- [PROBLEM TO WORK ON]
Copy each line of the following material that has the string "field".

- [DATA PROVIDED]
-- ==== Sys2Proof/WellFormed.lean ====
section
/-!
DEFINITION. Well-formedness: the constraints on the parameters (00_scope.md R8), and which 16-bit words are instructions
at all, read from the match and mask of spec/opcode_table.json (30_encoding.md R92, R95: "every field the table writes as
a digit must match exactly").
An `Instr` is well formed by its type: each operand has exactly its field's width, and every value of it is legal (R93, R94).
-/

namespace Sys2Proof

/-- The constraints of R8, and what other rules say of the parameters (DEDUCED, log 27): the font table is FONT_GLYPHS glyphs of
GLYPH_BYTES bytes (20_memory.md R66) and has the digits 0x0-0xF; SP, 8 bits, holds 0..STACK_DEPTH (10_state.md R29); a sprite's 8
columns and 15 rows are fewer than the display's (43_display.md R233, R236). -/
def Params.wf (p : Params) : Bool :=
  decide (p.fontBase + p.fontGlyphs * p.glyphBytes ≤ p.memSize)
    && decide (p.programStart < p.memSize)
    && decide (p.memSize ≤ 0xF000)
    && decide (p.fontTable.length = p.fontGlyphs * p.glyphBytes)
    && decide (16 ≤ p.fontGlyphs)
    && decide (p.stackDepth ≤ 255)
    && decide (8 < p.displayW)
    && decide (15 < p.displayH)

/-- A row of spec/opcode_table.json: a word is of this row when its bits under `mask` are those of `pattern`. -/
structure OpcodeRow where
  mnemonic : String
  pattern : Word
  mask : Word
  deriving DecidableEq, Repr

/-- The exact-match test of a row (R95). -/
def OpcodeRow.covers (r : OpcodeRow) (op : Word) : Bool := op &&& r.mask == r.pattern

/-- Rows of classes 0x0 to 0x7. -/
def opcodeRowsLow : List OpcodeRow :=
  [⟨"CLS", 0x00E0#16, 0xFFFF#16⟩,
   ⟨"RET", 0x00EE#16, 0xFFFF#16⟩,
   ⟨"JP", 0x1000#16, 0xF000#16⟩,
   ⟨"CALL", 0x2000#16, 0xF000#16⟩,
   ⟨"SE_IMM", 0x3000#16, 0xF000#16⟩,
   ⟨"SNE_IMM", 0x4000#16, 0xF000#16⟩,
   ⟨"SE_REG", 0x5000#16, 0xF00F#16⟩,
   ⟨"LD_IMM", 0x6000#16, 0xF000#16⟩,
   ⟨"ADD_IMM", 0x7000#16, 0xF000#16⟩]

/-- Rows of class 0x8. -/
def opcodeRowsAlu : List OpcodeRow :=
  [⟨"LD_REG", 0x8000#16, 0xF00F#16⟩,
   ⟨"OR", 0x8001#16, 0xF00F#16⟩,
   ⟨"AND", 0x8002#16, 0xF00F#16⟩,
   ⟨"XOR", 0x8003#16, 0xF00F#16⟩,
   ⟨"ADD_REG", 0x8004#16, 0xF00F#16⟩,
   ⟨"SUB", 0x8005#16, 0xF00F#16⟩,
   ⟨"SHR", 0x8006#16, 0xF00F#16⟩,
   ⟨"SUBN", 0x8007#16, 0xF00F#16⟩,
   ⟨"SHL", 0x800E#16, 0xF00F#16⟩]

/-- Rows of classes 0x9 to 0xE. -/
def opcodeRowsHigh : List OpcodeRow :=
  [⟨"SNE_REG", 0x9000#16, 0xF00F#16⟩,
   ⟨"LD_I", 0xA000#16, 0xF000#16⟩,
   ⟨"JP_V0", 0xB000#16, 0xF000#16⟩,
   ⟨"RND", 0xC000#16, 0xF000#16⟩,
   ⟨"DRW", 0xD000#16, 0xF000#16⟩,
   ⟨"SKP", 0xE09E#16, 0xF0FF#16⟩,
   ⟨"SKNP", 0xE0A1#16, 0xF0FF#16⟩]

/-- Rows of class 0xF. -/
def opcodeRowsF : List OpcodeRow :=
  [⟨"LD_VX_DT", 0xF007#16, 0xF0FF#16⟩,
   ⟨"LD_VX_K", 0xF00A#16, 0xF0FF#16⟩,
   ⟨"LD_DT_VX", 0xF015#16, 0xF0FF#16⟩,
   ⟨"LD_ST_VX", 0xF018#16, 0xF0FF#16⟩,
   ⟨"ADD_I", 0xF01E#16, 0xF0FF#16⟩,
   ⟨"LD_F", 0xF029#16, 0xF0FF#16⟩,
   ⟨"LD_B", 0xF033#16, 0xF0FF#16⟩,
   ⟨"LD_MEM_VX", 0xF055#16, 0xF0FF#16⟩,
   ⟨"LD_VX_MEM", 0xF065#16, 0xF0FF#16⟩]

/-- The opcode table (spec/opcode_table.json), 34 rows. -/
def opcodeTable : List OpcodeRow := opcodeRowsLow ++ opcodeRowsAlu ++ opcodeRowsHigh ++ opcodeRowsF

/-- A word is an instruction when some row of the opcode table covers it; every other word is invalid (R95, R97). -/
def wordWf (op : Word) : Bool := opcodeTable.any (·.covers op)

end Sys2Proof
end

- [SOLUTION TO THE EXERCISE]
at all, read from the match and mask of spec/opcode_table.json (30_encoding.md R92, R95: "every field the table writes as
An `Instr` is well formed by its type: each operand has exactly its field's width, and every value of it is legal (R93, R94).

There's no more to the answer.